Reinventing domestic refrigeration: How machine learning is powering energy savings
A team of researchers from Zhejiang University and HangZhou Kangbei Motor Co., Ltd in China developed a control strategy for domestic refrigerators based on behaviour prediction and deep reinforcement learning, allowing 28.7% savings over one week, according to a recent article in the International Journal of Refrigeration.
A recent body of research has focused on the optimisation of domestic refrigerators, using for instance door sensors and thermal load to implement fuzzy controllers that reduce energy consumption. Although these strategies improve energy efficiency, their setting still largely depend on empirical heuristics and expert knowledge.
In a recent study published in IIR’s International Journal of Refrigeration, a team of researchers from Zhejiang University and HangZhou Kangbei Motor Co., Ltd in China developed a control strategy for domestic refrigerators based on behaviour prediction and deep reinforcement learning.
Reinforcement learning (RL) is a type of machine learning process in which the system interacts with its environment through trial and error, utilising feedback mechanisms to learn optimal actions that maximise cumulative rewards.

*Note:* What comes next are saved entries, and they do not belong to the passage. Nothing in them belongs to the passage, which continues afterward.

/-! RingOps -/

theorem State.ringActivate_keeps (K : Keeps [.regs, .host] P) {s : State} (ring : Nat) (hs : P s) : P (State.ringActivate s ring) := by
  have K0 : Keeps [.regs] P := K.mono rfl
  have K1 : Keeps [.host] P := K.mono rfl
  unfold State.ringActivate
  repeat' first
    | with_reducible assumption
    | intro _
    | with_reducible apply State.setReg_keeps K0
    | with_reducible apply State.setRing_keeps K1
    | with_reducible apply State.fset_keeps K0

theorem State.refuseWrite_keeps (K : Keeps [.out, .regs, .log] P) {s : State} (reason : Nat) (hs : P s) : P (State.refuseWrite s reason) := by
  have K0 : Keeps [.out, .regs, .log] P := K.mono rfl
  unfold State.refuseWrite
  repeat' first
    | with_reducible assumption
    | intro _
    | with_reducible apply State.hiveRec_keeps K0

theorem State.ringEnable_keeps (K : Keeps [.out, .regs, .log, .host] P) {s : State} (fn : Nat) (ring : Nat) (hs : P s) : P (State.ringEnable s fn ring) := by
  have K0 : Keeps [.host] P := K.mono rfl
  have K1 : Keeps [.regs] P := K.mono rfl
  have K2 : Keeps [.out, .regs, .log] P := K.mono rfl
  have K3 : Keeps [.regs, .host] P := K.mono rfl
  unfold State.ringEnable
  repeat' first
    | with_reducible assumption
    | intro _
    | with_reducible apply State.setRing_keeps K0
    | with_reducible apply State.fset_keeps K1
    | with_reducible apply State.refuseWrite_keeps K2
    | with_reducible apply State.ringActivate_keeps K3
    | with_reducible refine ite_keeps ?_ ?_
    | split

theorem State.ringsReady_keeps (K : Keeps [.out, .regs, .log, .host] P) {s : State} (hs : P s) : P (State.ringsReady s) := by
  have K0 : Keeps [.host] P := K.mono rfl
  have K1 : Keeps [.regs] P := K.mono rfl
  have K2 : Keeps [.out, .regs, .log] P := K.mono rfl
  have K3 : Keeps [.regs, .host] P := K.mono rfl
  unfold State.ringsReady
  repeat' first
    | with_reducible assumption
    | intro _
    | with_reducible apply State.setRing_keeps K0
    | with_reducible apply State.fset_keeps K1
    | with_reducible apply State.refuseWrite_keeps K2
    | with_reducible apply State.ringActivate_keeps K3
    | with_reducible refine ite_keeps ?_ ?_
    | with_reducible refine ite_fst_keeps ?_ ?_
    | split
    | with_reducible apply foldl_fst_keeps
    | with_reducible apply foldl_keeps

theorem State.ringSettle_keeps (K : Keeps [.regs, .host] P) {s : State} (ring : Nat) (hs : P s) : P (State.ringSettle s ring) := by
  have K0 : Keeps [.host] P := K.mono rfl
  have K1 : Keeps [.regs] P := K.mono rfl
  unfold State.ringSettle
  repeat' first
    | with_reducible assumption
    | intro _
    | with_reducible apply State.setRing_keeps K0
    | with_reducible apply State.fset_keeps K1
    | with_reducible refine ite_keeps ?_ ?_
    | with_reducible apply K.lit
    | exact Or.inl (by decide)
    | exact Or.inr rfl

theorem State.ringDisable_keeps (K : Keeps [.regs, .host] P) {s : State} (fn : Nat) (ring : Nat) (hs : P s) : P (State.ringDisable s fn ring) := by
  have K0 : Keeps [.regs] P := K.mono rfl
  have K1 : Keeps [.host] P := K.mono rfl
  have K2 : Keeps [.regs, .host] P := K.mono rfl
  unfold State.ringDisable
  repeat' first
    | with_reducible assumption
    | intro _
    | with_reducible apply State.fset_keeps K0
    | with_reducible apply State.setRing_keeps K1
    | with_reducible apply State.ringSettle_keeps K2
    | with_reducible refine ite_keeps ?_ ?_

theorem State.ringFreeze_keeps (K : Keeps [.regs, .host] P) {s : State} (ring : Nat) (bme : Bool) (hs : P s) : P (State.ringFreeze s ring bme) := by
  have K0 : Keeps [.host] P := K.mono rfl
  have K1 : Keeps [.regs] P := K.mono rfl
  unfold State.ringFreeze
  repeat' first
    | with_reducible assumption
    | intro _
    | with_reducible apply State.setRing_keeps K0
    | with_reducible apply State.fset_keeps K1
    | with_reducible refine ite_keeps ?_ ?_

theorem State.ringThaw_keeps (K : Keeps [.regs, .host] P) {s : State} (ring : Nat) (hs : P s) : P (State.ringThaw s ring) := by
  have K0 : Keeps [.host] P := K.mono rfl
  have K1 : Keeps [.regs] P := K.mono rfl
  have K2 : Keeps [.regs, .host] P := K.mono rfl
  unfold State.ringThaw
  repeat' first
    | with_reducible assumption
    | intro _
    | with_reducible apply State.setRing_keeps K0
    | with_reducible apply State.fset_keeps K1
    | with_reducible apply State.ringSettle_keeps K2
    | with_reducible refine ite_keeps ?_ ?_

theorem State.ringDrop_keeps (K : Keeps [.regs, .host] P) {s : State} (ring : Nat) (hs : P s) : P (State.ringDrop s ring) := by
  have K0 : Keeps [.host] P := K.mono rfl
  have K1 : Keeps [.regs] P := K.mono rfl
  unfold State.ringDrop
  repeat' first
    | with_reducible assumption
    | intro _
    | with_reducible apply State.reqDrop_keeps K0
    | with_reducible apply State.setRing_keeps K0
    | with_reducible apply State.setReg_keeps K1
    | with_reducible apply State.fset_keeps K1
    | with_reducible refine ite_keeps ?_ ?_
    | split
    | with_reducible apply K.lit
    | exact Or.inl (by decide)
    | exact Or.inr rfl

/-! CoreCmds -/

theorem execNop_keeps (K : Keeps [.free, .out, .regs, .mem, .core, .eng, .upd, .swm, .cap, .lp, .log, .fab, .host, .wort, .boot] P) (core : CoreId) {s : State} (hs : P s) : ∃ t, execNop core s = .next t ∧ P t := by
  have K0 : Keeps [.free, .out, .regs, .mem, .core, .eng, .upd, .swm, .cap, .lp, .log, .fab, .host, .wort, .boot] P := K.mono rfl
  have K1 : Keeps [.regs, .core, .log, .host] P := K.mono rfl
  have K2 : Keeps [.regs, .core, .host] P := K.mono rfl
  refine ⟨_, rfl, ?_⟩
  repeat' first
    | with_reducible assumption
    | intro _
    | with_reducible apply State.issue_keeps K0
    | with_reducible apply State.refuseOr_keeps K1
    | with_reducible apply State.completeOK_keeps K2

theorem State.endKernel_keeps (K : Keeps [.regs, .core, .host] P) {s : State} (core : Nat) (hs : P s) : P (State.endKernel s core) := by
  have K0 : Keeps [.core] P := K.mono rfl
  have K1 : Keeps [.regs, .core, .host] P := K.mono rfl
  unfold State.endKernel
  repeat' first
    | with_reducible assumption
    | intro _
    | with_reducible apply State.setCoreRec_keeps K0
    | with_reducible apply State.kernelTryEnd_keeps K1

theorem execEndK_keeps (K : Keeps [.free, .out, .regs, .mem, .core, .eng, .upd, .swm, .cap, .lp, .log, .fab, .host, .wort, .boot] P) (core : CoreId) {s : State} (hs : P s) : ∃ t, execEndK core s = .next t ∧ P t := by
  have K0 : Keeps [.free, .out, .regs, .mem, .core, .eng, .upd, .swm, .cap, .lp, .log, .fab, .host, .wort, .boot] P := K.mono rfl
  have K1 : Keeps [.regs, .core, .log, .host] P := K.mono rfl
  have K2 : Keeps [.regs, .core, .host] P := K.mono rfl
  refine ⟨_, rfl, ?_⟩
  repeat' first
    | with_reducible assumption
    | intro _
    | with_reducible apply State.issue_keeps K0
    | with_reducible apply State.refuseOr_keeps K1
    | with_reducible apply State.completeOK_keeps K2
    | with_reducible apply State.endKernel_keeps K2

theorem execChain_keeps (K : Keeps [.free, .out, .regs, .mem, .core, .eng, .upd, .swm, .cap, .lp, .log, .fab, .host, .wort, .boot] P) (core : CoreId) {s : State} (hs : P s) : ∃ t, execChain core s = .next t ∧ P t := by
  have K0 : Keeps [.free, .out, .regs, .mem, .core, .eng, .upd, .swm, .cap, .lp, .log, .fab, .host, .wort, .boot] P := K.mono rfl
  have K1 : Keeps [.regs, .core, .log, .host] P := K.mono rfl
  have K2 : Keeps [.core] P := K.mono rfl
  have K3 : Keeps [.regs] P := K.mono rfl
  have K4 : Keeps [.regs, .core, .host] P := K.mono rfl
  refine ⟨_, rfl, ?_⟩
  repeat' first
    | with_reducible assumption
    | intro _
    | with_reducible apply State.issue_keeps K0
    | with_reducible apply State.refuseOr_keeps K1
    | with_reducible apply State.setCoreRec_keeps K2
    | with_reducible apply State.fetch_keeps K0
    | with_reducible apply State.setCoreState_keeps K3
    | with_reducible apply State.completeOK_keeps K4

theorem execWait_keeps (K : Keeps [.free, .out, .regs, .mem, .core, .eng, .upd, .swm, .cap, .lp, .log, .fab, .host, .wort, .boot] P) (core : CoreId) {s : State} (hs : P s) : ∃ t, execWait core s = .next t ∧ P t := by
  have K0 : Keeps [.free, .out, .regs, .mem, .core, .eng, .upd, .swm, .cap, .lp, .log, .fab, .host, .wort, .boot] P := K.mono rfl
  have K1 : Keeps [.regs, .core, .log, .host] P := K.mono rfl
  have K2 : Keeps [.regs, .core, .host] P := K.mono rfl
  have K3 : Keeps [.core] P := K.mono rfl
  have K4 : Keeps [.regs] P := K.mono rfl
  refine ⟨_, rfl, ?_⟩
  repeat' first
    | with_reducible assumption
    | intro _
    | with_reducible apply State.issue_keeps K0
    | with_reducible apply State.refuseOr_keeps K1
    | with_reducible apply State.completeOK_keeps K2
    | with_reducible apply State.setCoreRec_keeps K3
    | with_reducible apply State.setCoreState_keeps K4
    | with_reducible refine ite_keeps ?_ ?_

theorem State.countStale_keeps (K : Keeps [.regs] P) {s : State} (die : Nat) (hs : P s) : P (State.countStale s die) := by
  have K0 : Keeps [.regs] P := K.mono rfl
  unfold State.countStale
  repeat' first
    | with_reducible assumption
    | intro _
    | with_reducible apply State.finc_keeps K0

theorem State.sigAct_keeps (K : Keeps [.out, .regs, .core, .swm, .fab, .host] P) {s : State} (core : Nat) (seq : Nat) (w : CmdWord) (hs : P s) : P (State.sigAct s core seq w) := by
  have K0 : Keeps [.regs] P := K.mono rfl
  have K1 : Keeps [.regs, .core, .host] P := K.mono rfl
  have K2 : Keeps [.out, .swm, .fab] P := K.mono rfl
  unfold State.sigAct
  repeat' first
    | with_reducible assumption
    | intro _
    | with_reducible apply State.countStale_keeps K0
    | with_reducible apply State.completeRaw_keeps K1
    | with_reducible apply State.sendAdd_keeps K2
    | with_reducible apply State.completeOK_keeps K1
    | with_reducible apply State.cntAdd_keeps K1
    | with_reducible refine ite_keeps ?_ ?_

theorem State.sigsTry_keeps (K : Keeps [.out, .regs, .core, .swm, .fab, .host] P) {s : State} (core : Nat) (hs : P s) : P (State.sigsTry s core) := by
  have K0 : Keeps [.core] P := K.mono rfl
  have K1 : Keeps [.out, .regs, .core, .swm, .fab, .host] P := K.mono rfl
  unfold State.sigsTry
  repeat' first
    | with_reducible assumption
    | intro _
    | with_reducible apply State.setCoreRec_keeps K0
    | with_reducible apply State.sigAct_keeps K1
    | with_reducible refine ite_keeps ?_ ?_
    | with_reducible refine ite_fst_keeps ?_ ?_
    | with_reducible apply foldl_fst_keeps
    | with_reducible apply foldl_keeps

theorem execSig_keeps (K : Keeps [.free, .out, .regs, .mem, .core, .eng, .upd, .swm, .cap, .lp, .log, .fab, .host, .wort, .boot] P) (core : CoreId) {s : State} (hs : P s) : ∃ t, execSig core s = .next t ∧ P t := by
  have K0 : Keeps [.free, .out, .regs, .mem, .core, .eng, .upd, .swm, .cap, .lp, .log, .fab, .host, .wort, .boot] P := K.mono rfl
  have K1 : Keeps [.regs, .core, .log, .host] P := K.mono rfl
  have K2 : Keeps [.core] P := K.mono rfl
  have K3 : Keeps [.out, .regs, .core, .swm, .fab, .host] P := K.mono rfl
  refine ⟨_, rfl, ?_⟩
  repeat' first
    | with_reducible assumption
    | intro _
    | with_reducible apply State.issue_keeps K0
    | with_reducible apply State.refuseOr_keeps K1
    | with_reducible apply State.setCoreRec_keeps K2
    | with_reducible apply State.sigAct_keeps K3
    | with_reducible refine ite_keeps ?_ ?_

In their study, Hao-Ran Li and colleagues proposed an algorithm which incorporates predictive information on user door-opening behaviour to improve the refrigerator's temperature regulation and energy efficiency. Their model predicts user door-opening behaviour with 85% improved accuracy compared to existing research.
Experiments show that their algorithm achieved up to 28.7% energy savings over one week compared to conventional control methods, while maintaining stable cabinet temperatures.
The researchers believe that with the advancement of IoT technology, future improvements in energy efficiency could be realised by incorporating a broader range of data to better capture user activity patterns.
The complete study is available in the International Journal of Refrigeration.